*What is required:*
Would you show every line from the records that holds "predOf"?

*Dataset entries:*
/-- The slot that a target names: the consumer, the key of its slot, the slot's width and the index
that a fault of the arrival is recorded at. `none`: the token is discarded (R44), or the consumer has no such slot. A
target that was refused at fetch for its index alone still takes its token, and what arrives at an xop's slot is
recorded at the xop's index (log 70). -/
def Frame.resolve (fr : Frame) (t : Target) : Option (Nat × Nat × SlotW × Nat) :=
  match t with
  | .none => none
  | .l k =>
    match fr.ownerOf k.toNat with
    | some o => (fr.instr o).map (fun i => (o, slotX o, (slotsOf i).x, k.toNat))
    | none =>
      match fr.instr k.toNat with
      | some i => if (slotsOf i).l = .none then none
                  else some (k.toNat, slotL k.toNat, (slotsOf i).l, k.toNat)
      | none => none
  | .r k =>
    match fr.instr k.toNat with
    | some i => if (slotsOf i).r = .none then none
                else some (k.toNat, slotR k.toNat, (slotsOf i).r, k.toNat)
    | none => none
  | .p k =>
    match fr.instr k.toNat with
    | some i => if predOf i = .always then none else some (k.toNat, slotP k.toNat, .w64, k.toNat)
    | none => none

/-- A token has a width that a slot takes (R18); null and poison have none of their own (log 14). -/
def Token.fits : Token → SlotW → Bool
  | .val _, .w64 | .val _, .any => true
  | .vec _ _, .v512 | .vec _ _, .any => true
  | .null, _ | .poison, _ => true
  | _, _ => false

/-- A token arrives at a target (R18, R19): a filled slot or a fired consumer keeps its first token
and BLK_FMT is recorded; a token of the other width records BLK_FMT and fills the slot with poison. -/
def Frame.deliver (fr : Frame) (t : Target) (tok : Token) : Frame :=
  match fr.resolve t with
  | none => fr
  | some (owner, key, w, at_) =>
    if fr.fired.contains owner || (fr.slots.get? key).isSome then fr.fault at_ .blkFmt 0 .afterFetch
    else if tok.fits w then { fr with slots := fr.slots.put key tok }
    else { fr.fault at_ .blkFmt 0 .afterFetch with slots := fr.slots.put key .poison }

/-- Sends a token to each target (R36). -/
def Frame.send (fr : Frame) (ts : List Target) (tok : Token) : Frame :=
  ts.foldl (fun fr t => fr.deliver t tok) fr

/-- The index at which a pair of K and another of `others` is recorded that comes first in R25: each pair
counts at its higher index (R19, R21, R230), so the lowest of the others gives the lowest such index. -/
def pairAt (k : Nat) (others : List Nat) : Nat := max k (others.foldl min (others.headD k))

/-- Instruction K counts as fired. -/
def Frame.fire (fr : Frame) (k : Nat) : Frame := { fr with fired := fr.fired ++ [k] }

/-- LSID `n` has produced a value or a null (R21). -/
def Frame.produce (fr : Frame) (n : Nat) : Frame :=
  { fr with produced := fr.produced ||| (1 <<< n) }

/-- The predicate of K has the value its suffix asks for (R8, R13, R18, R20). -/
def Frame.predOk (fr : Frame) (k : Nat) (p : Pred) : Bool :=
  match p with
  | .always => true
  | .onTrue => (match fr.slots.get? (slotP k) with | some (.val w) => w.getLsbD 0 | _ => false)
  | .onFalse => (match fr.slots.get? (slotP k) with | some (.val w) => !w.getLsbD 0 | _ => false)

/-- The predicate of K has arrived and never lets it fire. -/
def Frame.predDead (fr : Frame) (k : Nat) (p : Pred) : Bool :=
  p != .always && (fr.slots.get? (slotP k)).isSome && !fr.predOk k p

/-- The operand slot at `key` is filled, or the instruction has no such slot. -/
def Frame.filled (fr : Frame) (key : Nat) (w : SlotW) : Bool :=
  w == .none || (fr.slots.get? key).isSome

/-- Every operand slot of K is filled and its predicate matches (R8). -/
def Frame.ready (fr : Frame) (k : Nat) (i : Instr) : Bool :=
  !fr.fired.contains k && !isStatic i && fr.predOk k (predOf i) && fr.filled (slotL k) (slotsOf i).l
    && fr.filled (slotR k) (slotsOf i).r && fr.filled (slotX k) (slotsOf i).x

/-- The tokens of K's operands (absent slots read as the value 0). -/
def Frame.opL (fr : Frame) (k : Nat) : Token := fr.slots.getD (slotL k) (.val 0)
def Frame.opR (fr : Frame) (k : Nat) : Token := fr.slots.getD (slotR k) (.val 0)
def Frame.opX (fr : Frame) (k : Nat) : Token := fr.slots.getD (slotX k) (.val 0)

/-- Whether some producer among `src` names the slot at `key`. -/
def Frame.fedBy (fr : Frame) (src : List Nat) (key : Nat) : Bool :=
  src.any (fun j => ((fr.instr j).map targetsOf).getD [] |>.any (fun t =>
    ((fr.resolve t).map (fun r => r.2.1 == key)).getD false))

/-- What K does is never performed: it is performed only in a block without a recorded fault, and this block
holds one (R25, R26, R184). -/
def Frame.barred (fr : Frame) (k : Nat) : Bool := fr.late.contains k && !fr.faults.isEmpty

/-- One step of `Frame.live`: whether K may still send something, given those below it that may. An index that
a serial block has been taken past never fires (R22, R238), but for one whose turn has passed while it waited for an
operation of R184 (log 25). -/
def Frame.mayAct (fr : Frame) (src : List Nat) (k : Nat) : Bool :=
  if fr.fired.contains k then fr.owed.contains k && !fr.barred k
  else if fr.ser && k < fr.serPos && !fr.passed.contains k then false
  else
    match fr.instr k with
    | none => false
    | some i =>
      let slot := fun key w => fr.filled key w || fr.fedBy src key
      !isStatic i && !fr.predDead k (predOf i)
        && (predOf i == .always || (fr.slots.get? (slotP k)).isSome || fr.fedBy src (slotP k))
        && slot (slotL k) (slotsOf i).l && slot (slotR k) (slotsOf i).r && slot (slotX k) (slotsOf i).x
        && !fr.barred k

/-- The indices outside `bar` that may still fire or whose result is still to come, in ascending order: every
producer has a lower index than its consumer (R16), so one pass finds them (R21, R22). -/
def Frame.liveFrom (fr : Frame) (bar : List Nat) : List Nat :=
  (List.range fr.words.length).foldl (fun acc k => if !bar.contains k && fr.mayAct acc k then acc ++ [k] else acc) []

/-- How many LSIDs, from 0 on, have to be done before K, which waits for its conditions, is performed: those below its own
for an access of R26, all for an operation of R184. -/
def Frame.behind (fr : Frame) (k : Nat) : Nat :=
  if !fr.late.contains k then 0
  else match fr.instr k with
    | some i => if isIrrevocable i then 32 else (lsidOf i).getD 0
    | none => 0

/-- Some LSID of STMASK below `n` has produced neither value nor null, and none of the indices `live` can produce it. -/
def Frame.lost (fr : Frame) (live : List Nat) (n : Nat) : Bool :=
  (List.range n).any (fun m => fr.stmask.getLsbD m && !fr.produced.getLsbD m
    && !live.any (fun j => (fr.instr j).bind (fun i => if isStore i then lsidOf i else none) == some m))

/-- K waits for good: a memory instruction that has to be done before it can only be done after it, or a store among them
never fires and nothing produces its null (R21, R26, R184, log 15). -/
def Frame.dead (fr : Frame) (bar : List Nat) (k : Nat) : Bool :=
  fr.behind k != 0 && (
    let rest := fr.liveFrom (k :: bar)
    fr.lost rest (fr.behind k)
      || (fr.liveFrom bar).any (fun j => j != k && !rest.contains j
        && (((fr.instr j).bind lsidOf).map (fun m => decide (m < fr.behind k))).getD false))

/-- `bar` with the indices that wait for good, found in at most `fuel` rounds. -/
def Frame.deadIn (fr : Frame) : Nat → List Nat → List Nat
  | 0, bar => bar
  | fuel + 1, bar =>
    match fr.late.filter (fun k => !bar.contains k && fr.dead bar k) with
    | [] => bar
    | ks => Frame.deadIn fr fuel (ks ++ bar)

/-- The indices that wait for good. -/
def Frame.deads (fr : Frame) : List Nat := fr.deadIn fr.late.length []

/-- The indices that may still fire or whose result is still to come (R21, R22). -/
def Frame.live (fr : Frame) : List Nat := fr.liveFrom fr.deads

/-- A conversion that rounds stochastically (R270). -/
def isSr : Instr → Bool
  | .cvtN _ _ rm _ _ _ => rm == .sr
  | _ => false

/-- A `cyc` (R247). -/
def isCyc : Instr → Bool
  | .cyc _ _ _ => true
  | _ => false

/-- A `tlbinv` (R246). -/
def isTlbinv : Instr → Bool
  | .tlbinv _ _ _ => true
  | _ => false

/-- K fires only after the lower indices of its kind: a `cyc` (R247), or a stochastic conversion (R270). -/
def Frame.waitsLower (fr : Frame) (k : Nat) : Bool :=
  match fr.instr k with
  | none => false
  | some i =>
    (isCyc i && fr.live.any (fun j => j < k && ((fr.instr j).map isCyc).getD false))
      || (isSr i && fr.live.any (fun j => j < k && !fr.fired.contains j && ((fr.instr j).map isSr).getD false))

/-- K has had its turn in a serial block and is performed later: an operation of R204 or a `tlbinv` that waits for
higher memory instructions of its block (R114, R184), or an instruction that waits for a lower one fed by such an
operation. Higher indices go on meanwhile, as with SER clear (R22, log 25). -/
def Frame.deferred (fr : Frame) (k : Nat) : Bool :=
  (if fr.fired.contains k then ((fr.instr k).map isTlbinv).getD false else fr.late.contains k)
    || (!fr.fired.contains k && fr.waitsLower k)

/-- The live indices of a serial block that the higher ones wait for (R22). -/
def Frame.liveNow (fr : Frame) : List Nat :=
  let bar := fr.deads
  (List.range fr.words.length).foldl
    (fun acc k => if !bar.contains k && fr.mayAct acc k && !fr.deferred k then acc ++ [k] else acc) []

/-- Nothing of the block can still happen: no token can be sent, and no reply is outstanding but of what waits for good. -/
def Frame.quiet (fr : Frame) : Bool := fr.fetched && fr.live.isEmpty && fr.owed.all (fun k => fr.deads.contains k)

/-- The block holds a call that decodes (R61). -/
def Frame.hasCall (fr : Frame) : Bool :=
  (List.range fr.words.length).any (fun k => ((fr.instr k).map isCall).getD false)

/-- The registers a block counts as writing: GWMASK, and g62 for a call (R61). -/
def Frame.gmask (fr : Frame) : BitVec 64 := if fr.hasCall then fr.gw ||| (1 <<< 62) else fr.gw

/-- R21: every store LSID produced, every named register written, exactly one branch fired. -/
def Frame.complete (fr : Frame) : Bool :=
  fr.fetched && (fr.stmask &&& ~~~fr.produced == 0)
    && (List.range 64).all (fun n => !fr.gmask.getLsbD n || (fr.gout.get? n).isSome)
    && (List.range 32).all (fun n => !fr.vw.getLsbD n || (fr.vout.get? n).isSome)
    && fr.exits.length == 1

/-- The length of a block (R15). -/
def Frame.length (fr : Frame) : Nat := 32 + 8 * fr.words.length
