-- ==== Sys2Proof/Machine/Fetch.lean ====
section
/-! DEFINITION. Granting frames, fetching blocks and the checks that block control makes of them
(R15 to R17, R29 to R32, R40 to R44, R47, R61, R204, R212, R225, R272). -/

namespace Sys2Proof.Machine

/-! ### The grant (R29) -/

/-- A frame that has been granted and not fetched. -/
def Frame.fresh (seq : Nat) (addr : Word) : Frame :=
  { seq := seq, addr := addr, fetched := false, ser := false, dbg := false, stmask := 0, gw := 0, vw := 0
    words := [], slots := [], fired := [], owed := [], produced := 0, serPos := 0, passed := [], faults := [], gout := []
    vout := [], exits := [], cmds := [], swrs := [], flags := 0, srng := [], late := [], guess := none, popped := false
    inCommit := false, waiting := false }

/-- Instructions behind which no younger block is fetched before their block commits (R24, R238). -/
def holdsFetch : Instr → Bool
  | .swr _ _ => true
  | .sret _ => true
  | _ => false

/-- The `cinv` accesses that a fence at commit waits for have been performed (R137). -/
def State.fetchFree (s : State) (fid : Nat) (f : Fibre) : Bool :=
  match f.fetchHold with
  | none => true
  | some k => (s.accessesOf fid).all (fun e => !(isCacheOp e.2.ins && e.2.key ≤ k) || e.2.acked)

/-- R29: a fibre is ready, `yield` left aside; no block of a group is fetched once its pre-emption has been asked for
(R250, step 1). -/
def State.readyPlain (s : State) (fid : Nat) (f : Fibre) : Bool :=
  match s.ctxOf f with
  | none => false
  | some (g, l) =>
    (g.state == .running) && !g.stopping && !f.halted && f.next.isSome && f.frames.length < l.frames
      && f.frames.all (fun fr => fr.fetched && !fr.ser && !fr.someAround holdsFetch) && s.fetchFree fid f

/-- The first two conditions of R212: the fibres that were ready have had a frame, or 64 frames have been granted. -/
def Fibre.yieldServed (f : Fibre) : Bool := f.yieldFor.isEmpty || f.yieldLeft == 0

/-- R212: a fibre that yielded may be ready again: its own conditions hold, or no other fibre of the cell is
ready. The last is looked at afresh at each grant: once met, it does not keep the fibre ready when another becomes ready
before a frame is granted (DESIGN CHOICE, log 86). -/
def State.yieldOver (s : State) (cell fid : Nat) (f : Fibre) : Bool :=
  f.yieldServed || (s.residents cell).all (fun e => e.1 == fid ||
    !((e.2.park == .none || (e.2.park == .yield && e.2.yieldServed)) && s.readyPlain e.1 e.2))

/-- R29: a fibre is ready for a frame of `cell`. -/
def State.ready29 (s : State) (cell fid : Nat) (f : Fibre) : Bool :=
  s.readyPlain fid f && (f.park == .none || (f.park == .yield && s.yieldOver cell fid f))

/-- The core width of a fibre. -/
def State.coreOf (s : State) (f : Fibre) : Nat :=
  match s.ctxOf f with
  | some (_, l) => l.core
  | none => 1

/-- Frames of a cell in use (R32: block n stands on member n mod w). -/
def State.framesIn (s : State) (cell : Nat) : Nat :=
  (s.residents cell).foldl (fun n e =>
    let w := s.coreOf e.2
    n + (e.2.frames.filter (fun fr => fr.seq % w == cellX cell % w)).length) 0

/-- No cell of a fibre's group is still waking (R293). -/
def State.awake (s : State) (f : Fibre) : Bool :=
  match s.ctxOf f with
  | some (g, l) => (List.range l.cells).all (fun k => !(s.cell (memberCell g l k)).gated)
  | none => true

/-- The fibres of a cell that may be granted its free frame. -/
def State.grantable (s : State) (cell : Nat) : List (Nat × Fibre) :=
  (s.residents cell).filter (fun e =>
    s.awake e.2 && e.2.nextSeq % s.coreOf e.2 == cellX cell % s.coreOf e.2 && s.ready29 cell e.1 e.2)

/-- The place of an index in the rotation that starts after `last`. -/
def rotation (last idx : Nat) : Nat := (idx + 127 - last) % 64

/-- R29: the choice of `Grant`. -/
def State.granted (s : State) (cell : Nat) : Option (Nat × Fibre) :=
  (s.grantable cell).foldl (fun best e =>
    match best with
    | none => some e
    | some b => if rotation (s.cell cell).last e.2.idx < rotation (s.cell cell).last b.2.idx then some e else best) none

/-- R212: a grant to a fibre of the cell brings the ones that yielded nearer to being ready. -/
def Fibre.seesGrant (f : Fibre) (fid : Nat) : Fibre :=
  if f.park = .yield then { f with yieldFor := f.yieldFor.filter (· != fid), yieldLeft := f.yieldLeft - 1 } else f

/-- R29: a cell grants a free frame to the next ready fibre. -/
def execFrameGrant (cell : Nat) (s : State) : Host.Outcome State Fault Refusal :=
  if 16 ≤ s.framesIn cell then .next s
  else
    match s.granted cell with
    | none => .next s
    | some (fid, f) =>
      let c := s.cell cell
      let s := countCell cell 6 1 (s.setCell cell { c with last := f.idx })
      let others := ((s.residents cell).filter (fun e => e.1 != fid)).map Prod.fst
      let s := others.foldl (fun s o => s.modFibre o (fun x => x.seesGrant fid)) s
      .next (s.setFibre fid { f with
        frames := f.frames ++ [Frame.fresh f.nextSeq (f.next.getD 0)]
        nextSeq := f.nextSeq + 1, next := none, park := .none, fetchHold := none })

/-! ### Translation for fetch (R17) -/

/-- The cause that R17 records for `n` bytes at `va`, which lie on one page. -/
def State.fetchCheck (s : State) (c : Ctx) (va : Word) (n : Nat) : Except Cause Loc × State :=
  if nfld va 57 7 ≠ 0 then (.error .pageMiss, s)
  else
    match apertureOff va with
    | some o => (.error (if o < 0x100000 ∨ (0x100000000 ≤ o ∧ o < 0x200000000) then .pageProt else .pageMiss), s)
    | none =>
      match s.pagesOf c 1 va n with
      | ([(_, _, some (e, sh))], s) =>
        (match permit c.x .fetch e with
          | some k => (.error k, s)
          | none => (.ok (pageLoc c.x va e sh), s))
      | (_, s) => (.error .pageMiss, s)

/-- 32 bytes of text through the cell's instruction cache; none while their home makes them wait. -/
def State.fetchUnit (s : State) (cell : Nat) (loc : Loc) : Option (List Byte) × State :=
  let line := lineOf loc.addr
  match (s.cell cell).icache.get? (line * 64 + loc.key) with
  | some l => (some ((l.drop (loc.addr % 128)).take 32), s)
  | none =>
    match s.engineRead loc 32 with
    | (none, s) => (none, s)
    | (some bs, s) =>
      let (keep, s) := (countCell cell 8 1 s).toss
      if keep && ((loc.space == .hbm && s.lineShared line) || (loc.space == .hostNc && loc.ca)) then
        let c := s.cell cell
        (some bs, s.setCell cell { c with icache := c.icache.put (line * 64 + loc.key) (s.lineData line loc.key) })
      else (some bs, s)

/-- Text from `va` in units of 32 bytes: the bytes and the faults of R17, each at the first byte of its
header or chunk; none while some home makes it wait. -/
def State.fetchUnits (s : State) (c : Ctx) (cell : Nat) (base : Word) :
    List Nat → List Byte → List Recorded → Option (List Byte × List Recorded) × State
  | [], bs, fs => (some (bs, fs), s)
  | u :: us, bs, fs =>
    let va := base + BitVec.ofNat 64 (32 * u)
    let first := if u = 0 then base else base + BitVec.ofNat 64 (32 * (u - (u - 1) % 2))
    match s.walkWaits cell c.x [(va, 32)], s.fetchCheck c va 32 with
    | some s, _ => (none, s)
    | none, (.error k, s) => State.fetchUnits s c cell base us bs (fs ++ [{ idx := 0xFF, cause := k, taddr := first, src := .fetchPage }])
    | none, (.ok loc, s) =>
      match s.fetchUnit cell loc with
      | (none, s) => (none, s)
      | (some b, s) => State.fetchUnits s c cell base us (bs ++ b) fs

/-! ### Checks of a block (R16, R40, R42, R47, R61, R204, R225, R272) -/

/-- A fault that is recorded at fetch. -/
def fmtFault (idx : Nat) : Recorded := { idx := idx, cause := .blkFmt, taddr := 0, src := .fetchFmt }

*Written response:*
    | some i => if predOf i = .always then none else some (k.toNat, slotP k.toNat, .w64, k.toNat)
  !fr.fired.contains k && !isStatic i && fr.predOk k (predOf i) && fr.filled (slotL k) (slotsOf i).l
      !isStatic i && !fr.predDead k (predOf i)
        && (predOf i == .always || (fr.slots.get? (slotP k)).isSome || fr.fedBy src (slotP k))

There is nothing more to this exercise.